I thought it was a terrible car accident.
I thought it was a parade or some kind of cultural display. Whatever it was, people were excited.
Everyone in the restaurant ran to the door to watch whatever it was.
I asked.
"There's a man with a monkey face," he said.
The American with me - sure we misunderstood - laughed and said, "OK. I guess I would go see that."
We laughed at the ridiculousness of the idea.
I've never had my laughter shut off so quickly.
My heart sank and I felt sick.
A man walked by the restaurant followed by people. He had Downs Syndrome. He was mute, someone said. His attention was focused on an old cassette Walkman he was carrying. He seemed oblivious to the pointing, to the crowd. He was dressed in nothing but a long, torn tank top.
A man in the restaurant asked if I would take a photo.
I hated Ethiopia in that moment. Their reaction was so naked and childish and cruel and unembarrassed.
I had to get away from them, to be alone. I barely touched my Christmas lunch.
*****
Fortunately, I could not hide from Ethiopia forever because I had plans to eat Christmas dinner with a neighbor.
Even though the neighbor is Muslim and even though it isn't a holiday in Ethiopia, he wanted us to have something special.

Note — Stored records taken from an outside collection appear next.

-- ==== Sys2Proof/Safety.lean ====
section
/-! DEFINITION. The terms in which statements about the 416 are made: what an event leaves alone,
what a taken frame answers, and the laws that every event keeps. -/

namespace Sys2Proof

/-- The row of a known command. -/
def Command.row : Command → Port → Byte → List Byte → Instr
  | .status => .status | .attach => .attach | .detach => .detach
  | .readTime => .readTime | .start => .start | .halt => .halt | .step => .step | .slew => .slew
  | .claimAuthority => .claimAuthority | .releaseAuthority => .releaseAuthority
  | .setReserves => .setReserves | .setCeiling => .setCeiling
  | .arm => .arm | .armOnCapture => .armOnCapture | .modify => .modify | .pause => .pause
  | .resume => .resume | .cancel => .cancel | .queryEntry => .queryEntry
  | .listEntries => .listEntries
  | .claimLine => .claimLine | .releaseLine => .releaseLine | .driveLine => .driveLine
  | .readLines => .readLines
  | .claimCapture => .claimCapture | .releaseCapture => .releaseCapture
  | .configureCapture => .configureCapture | .subscribe => .subscribe
  | .unsubscribe => .unsubscribe | .readCapture => .readCapture
  | .fetchNotes => .fetchNotes | .setAttention => .setAttention

/-- The length that each command's rule calls for, from the argument bytes; none where it cannot be
told, because the flags byte of a variable-length command is missing (R163). -/
def Command.lengthCalledFor (c : Command) (args : List Byte) : Option Nat :=
  let optional : Nat → Byte → Nat := fun line flags =>
    4 * (flags.toNat / 16 % 2) + 2 * (flags.toNat / 32 % 2) + line * (flags.toNat / 64 % 2)
  match c with
  | .status | .detach => some 0                                        -- R139, R131
  | .attach => some 2                                                  -- R129
  | .readTime | .start | .halt => some 0                               -- R17, R7, R8
  | .step => some 7                                                    -- R9
  | .slew => some 6                                                    -- R12
  | .claimAuthority | .releaseAuthority => some 0                      -- R143, R144
  | .setReserves => some 8                                             -- R75
  | .setCeiling => some 3                                              -- R77
  | .arm => args[2]?.map (fun flags => 9 + optional 4 flags)           -- R51
  | .armOnCapture => args[2]?.map (fun flags => 8 + optional 4 flags)  -- R55
  | .modify => args[2]?.map (fun flags => 9 + optional 0 flags)        -- R58
  | .pause | .resume | .cancel | .queryEntry => some 2                 -- R60, R61, R63, R64
  | .listEntries => some 1                                             -- R65
  | .claimLine => some 2                                               -- R83
  | .releaseLine => some 1                                             -- R84
  | .driveLine => some 4                                               -- R92
  | .readLines => some 0                                               -- R93
  | .claimCapture | .releaseCapture => some 1                          -- R106, R107
  | .configureCapture => some 5                                        -- R108
  | .subscribe | .unsubscribe | .readCapture => some 1                 -- R109, R110
  | .fetchNotes | .setAttention => some 1                              -- R120, R122

/-- The argument bytes of a command have the length its rule calls for (R163). -/
abbrev Command.LengthRight (c : Command) (args : List Byte) : Prop :=
  c.lengthCalledFor args = some args.length

/-! ## Bytes on the wire, written out from chapter 11 -/

/-- A number in `n` bytes, most significant byte first (R166). -/
def bigEndian (n v : Nat) : List Byte :=
  (List.range n).map (fun k => BitVec.ofNat 8 (v / 256 ^ (n - 1 - k)))

/-- The check byte over these bytes: the CRC-8 with generator 07h and a register that starts at FFh
(R168). -/
def checkByte (bytes : List Byte) : Byte :=
  bytes.foldl
    (fun register byte =>
      (List.range 8).foldl
        (fun r _ => if r.getLsbD 7 = true then r <<< 1 ^^^ 0x07#8 else r <<< 1)
        (register ^^^ byte))
    0xFF#8

/-- The envelope of a command up to its check byte: code, sequence, length, arguments (R167). -/
def envelope (code seq : Byte) (args : List Byte) : List Byte :=
  [code, seq, BitVec.ofNat 8 args.length] ++ args

end Sys2Proof

namespace Sys2Proof.Machine

/-! ## What an event leaves alone -/

/-- The parts of the state. -/
inductive Part where
  | rstN | resetCause | timeline | slots | queue | armSeq | quotas | lines | captures
  | captureTurn | notes | ports | authority | pending
deriving DecidableEq, Repr

/-- A part reads the same in two states. -/
def Part.Same (a : Part) (s t : State) : Prop :=
  match a with
  | .rstN => t.rstN = s.rstN
  | .resetCause => t.resetCause = s.resetCause
  | .timeline => t.timeline = s.timeline
  | .slots => t.slots = s.slots
  | .queue => t.queue = s.queue
  | .armSeq => t.armSeq = s.armSeq
  | .quotas => t.quotas = s.quotas
  | .lines => t.lines = s.lines
  | .captures => t.captures = s.captures
  | .captureTurn => t.captureTurn = s.captureTurn
  | .notes => t.notes = s.notes
  | .ports => t.ports = s.ports
  | .authority => t.authority = s.authority
  | .pending => t.pending = s.pending

/-- Every part is as before, except perhaps those named. -/
def KeepsAllBut (touched : List Part) (s t : State) : Prop := ∀ a, a ∉ touched → a.Same s t

/-! ## Layouts of chapter 11, written out -/

/-- The code of a status (R167). -/
def Status.onWire : Status → Byte
  | .ok => 0x00 | .pending => 0x01 | .badFrame => 0x10 | .badCommand => 0x11
  | .notAttached => 0x20 | .expired => 0x21 | .notAuthority => 0x22
  | .badArgument => 0x30 | .range => 0x31 | .past => 0x32
  | .overCeiling => 0x40 | .noSlot => 0x41 | .quotaConflict => 0x42
  | .stale => 0x50 | .notOwner => 0x51 | .wrongState => 0x52 | .owned => 0x53 | .inUse => 0x54

/-- The bytes of a response: status, flags (replay in bit 7, notes pending in bit 6, holder in bit
5), length, data and the check byte over all of them (R156, R167, R168). -/
def Response.onWire (r : Response) : List Byte :=
  let body : List Byte :=
    [r.status.onWire,
      BitVec.ofNat 8
        (128 * r.replay.toNat + 64 * r.notesPending.toNat + 32 * r.holder.toNat),
      BitVec.ofNat 8 r.data.length] ++ r.data
  body ++ [checkByte body]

The neighbor is a farmer and the owner of shops in town. Unlike the mud and straw homes of so many others, his home was made of concrete with many rooms, electricity, a TV and cushioned chairs to receive guests.
The people he invited to dinner were a veritable Konso Rotary Club, the town's movers and shakers - a doctor, a teacher, business owners.
They spoke perfect English and wanted to talk about politics, health care and the state of the world. And it was a chance to ask about all the cultural things we had witnessed but not understood.
They served a soup made of sesame harvested from the farm and local honey. Delicious.
We learned:
* The Konso people have elaborate rituals surrounding death. When someone dies - someone important to the tribe or the family - a statue is carved out of wood in their likeness and erected on their grave or inside the family compound.
Great care and ritual is taken to pass life and power from one generation to the next.
Within a family compound, you can tell how many generations have lived there by the tall stone markers encircling the home.
We learned:
* That in the Konso culture, the women do most of the farm work.
Many time during my stay here, Konso man pointed to the women and said, "See how hard they work. See how much they carry." They seemed proud of it.
And I would see the old women stooped and walking slowly up the hill with loads of firewood or bags of potatoes on their backs.
* Until recently girls were not allowed to go to school.
"The family sees that the girl will grow up and marry and join her husband's tribe. So there is no reason to invest in her."
The sun went down and the electricity went out and we sat in the dark by candlelight.
The teacher decided to tell us a folk tale from the Konso culture - a story parents tell their children.
The moral of the story was that everything has a purpose, even if it isn't obvious at the time - waste nothing, be grateful for everything.
The story was long and detailed and the telling of it lasted almost an hour.
And my mind wandered in and out of the story as I watched the shape of the man's shadow on the empty wall behind him - moving and flickering with the candlelight.